In order to be a good Dirty Shirt there are four elements to the Dirty Shirt state of mind:

• Design

• Build

• Fix

• Maintain

All projects and activities we talk about involve at least one of these four topics. If you’re not diy african american femalesure about exactly what they mean don’t sweat it, we’ve got your back. There was a time when we didn’t understand their significance either. We’ve learned and we'll share.

Just like paying taxes is an unalterable truth, so it goes with Design, Build, Fix and Maintain.

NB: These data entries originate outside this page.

/-- Byte `o` of a dump: of the cycles oldest first, 6 bytes for each slice (R470, R471). -/
def dumpByte (p : Plume) (o : Nat) : Nat :=
  recAt p (((if p.wrapped then p.head else 0) + o / 96) % 65536) (o % 96 / 6) / 256 ^ (o % 6) % 256

/-- The dump of Plume `d` can go on in the space of `c`, where its first `n` pages lie at the keys `key`, apart; none of its records is
poisoned. -/
structure DumpsTo (s : State) (d : Nat) (p : Plume) (c : Ctx) (n : Nat) (key : Nat → Nat) : Prop where
  busy : p.busy = true ∧ waiting s (.dump d) = false ∧ ctx? s (p.dctx % 512) = some c
  clean : ∀ e, e ∈ p.recs → e.2.testBit 48 = false
  pages : ∀ j, j < n → ∃ host, translate s none c.pasid (p.daddr / 4096 * 4096 + j * 4096) .wr = .ok (key j) host
  apart : ∀ i j, i < n → j < n → i ≠ j → Apart (key i) 4096 (key j) 4096

/-- The first `m` bytes of a dump are written, in the pages at `key`, and no byte outside those pages (R471). -/
def Dumped (s t : State) (p : Plume) (n m : Nat) (key : Nat → Nat) : Prop :=
  (∀ o, o < m → (readByte t (key (o / 4096) + o % 4096)).toNat = dumpByte p o)
    ∧ ∀ x, (∀ j, j < n → ¬ Covers (key j) 4096 x) → readByte t x = readByte s x

/-- A byte of HBM that BAR4 does not reach: Basin's area, that of saved teams, and beyond HBM (R278). -/
def BarHides (d : Dev) (a : Nat) : Prop :=
  (d.basinEn = true ∧ d.basinBase * 4096 ≤ a ∧ a < d.basinBase * 4096 + 16 * 2 ^ d.basinLogn)
    ∨ (Config.savedArea.1 ≤ a ∧ a < Config.savedArea.1 + Config.savedArea.2) ∨ 576 * 2 ^ 30 ≤ a

end Sys2Proof.Stated

/-- R469 to R471, R475: Plume and the monitors. START begins a recording unless contents are held, STOP ends it after the current cycle, a
full window that does not wrap ends it, DISCARD releases what is held; a dump writes 6 bytes for each slice of each cycle, oldest first, in as
many pages as it takes; the first page that is not there or denied stops it: the contents stay held, and TRUNCOFF is the first byte not
written; MON_CLEAR sets a unit's values to those of reset. -/
def Sys2Proof.Stated.TracesRecord : Prop :=
  (∀ s : State, Accepts s → let d := s.ev.a % 4; let p := plumeOf s d
    (p.held = true → exec .plumeStart s = .next s)
    ∧ (p.held = false → ∃ t, exec .plumeStart s = .next t
      ∧ PlumeIs s t d { p with head := 0, wrapped := false, recording := true, t0 := s.now, recs := [], stopNow := false })
    ∧ (p.recording = false → exec .plumeStop s = .next s)
    ∧ (p.recording = true → ∃ t, exec .plumeStop s = .next t
      ∧ (plumeOf t d).head = (if p.wrapped = true ∧ p.wrap = false then p.head else (p.head + 1) % 65536)
      ∧ (plumeOf t d).recording = false ∧ (plumeOf t d).held = true ∧ t = { s with plume := t.plume } ∧ ∀ j, j ≠ d → plumeOf t j = plumeOf s j)
    ∧ (p.held = true → p.busy = false → ∃ t, exec .plumeDump s = .next t ∧ PlumeIs s t d { p with busy := true })
    ∧ (p.held = false ∨ p.busy = true → exec .plumeDump s = .next s)
    ∧ (p.held = true → ∃ t, exec .plumeDiscard s = .next t ∧ PlumeIs s t d { p with held := false, recs := [] })
    ∧ (p.held = false → exec .plumeDiscard s = .next s)
    ∧ ∃ t, exec .monClear s = .next t ∧ t = { s with mons := t.mons }
      ∧ monOf t d (s.ev.b % 64) = { cfg := (monOf s d (s.ev.b % 64)).cfg, min := 2 ^ 64 - 1, max := 0, count := 0, sum := 0, buckets := [] }
      ∧ ∀ k, k ≠ d * 64 + s.ev.b % 64 → mget? t.mons k = mget? s.mons k)
  ∧ ∀ s : State, let d := s.ev.a % 4; let p := plumeOf s d
    (p.recording = true ∧ p.wrapped = true ∧ p.wrap = false → ∃ t, exec .plumeWindowFull s = .next t
      ∧ PlumeIs s t d { p with recording := false, held := true, stopNow := false })
    ∧ (p.recording = false ∨ p.wrapped = false ∨ p.wrap = true → exec .plumeWindowFull s = .next s)
    ∧ (p.busy = false → exec .plumeDumpDone s = .next s)
    ∧ (p.busy = true → waiting s (.dump d) = false → ctx? s (p.dctx % 512) = none → ∃ t, exec .plumeDumpDone s = .next t ∧ t.mem = s.mem
      ∧ plumeOf t d = { p with busy := false, done := false, trunc := true, truncOff := 0 })
    ∧ ∀ c n key, DumpsTo s d p c n key → let a := p.daddr / 4096 * 4096 + n * 4096
      (dumpLen p ≤ n * 4096 → n * 4096 < dumpLen p + 4096 → ∃ t, exec .plumeDumpDone s = .next t
        ∧ plumeOf t d = { p with busy := false, done := true, trunc := false, held := false } ∧ Dumped s t p n (dumpLen p) key)
      ∧ (n * 4096 < dumpLen p →
        translate s none c.pasid a .wr = .deny ∨ translate s none c.pasid a .wr = .miss ∧ (deniedFor s (.dump d) a = true ∨ 2 ^ 57 ≤ a) →
        ∃ t, exec .plumeDumpDone s = .next t
          ∧ plumeOf t d = { p with busy := false, done := false, trunc := true, truncOff := n * 4096 } ∧ Dumped s t p n (n * 4096) key)
      ∧ (n * 4096 < dumpLen p → translate s none c.pasid a .wr = .miss → deniedFor s (.dump d) a = false → a < 2 ^ 57 →
        ∃ t, exec .plumeDumpDone s = .next t ∧ t.plume = s.plume ∧ t.mem = s.mem ∧ waiting t (.dump d) = true)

No one performs all four elements like a rock star. One might be proficient at each, but there’s usually one of the four that just doesn’t compute. Odds are that’s true for you too.

Hey, if you’re good at all four elements consider yourself King of the Universe.  Quit your day-job, your skill-sets are needed in the world.

Design, Build, Fix, and Maintain each have their own navigation buttons above.  Check ‘em out and start thinking about your projects from the perspectives we’ve offered.

We love a girl who knows how to save a buck! It's just so Dirty Shirt - like. See the Stay At Home Mom's Guide for field tested results!

Dirty Shirt has been coded for all browsers except IE (Internet Explorer). IE is just too much bother. We’d suggest Firefox, Chrome, or Safari as superior browsing alternatives.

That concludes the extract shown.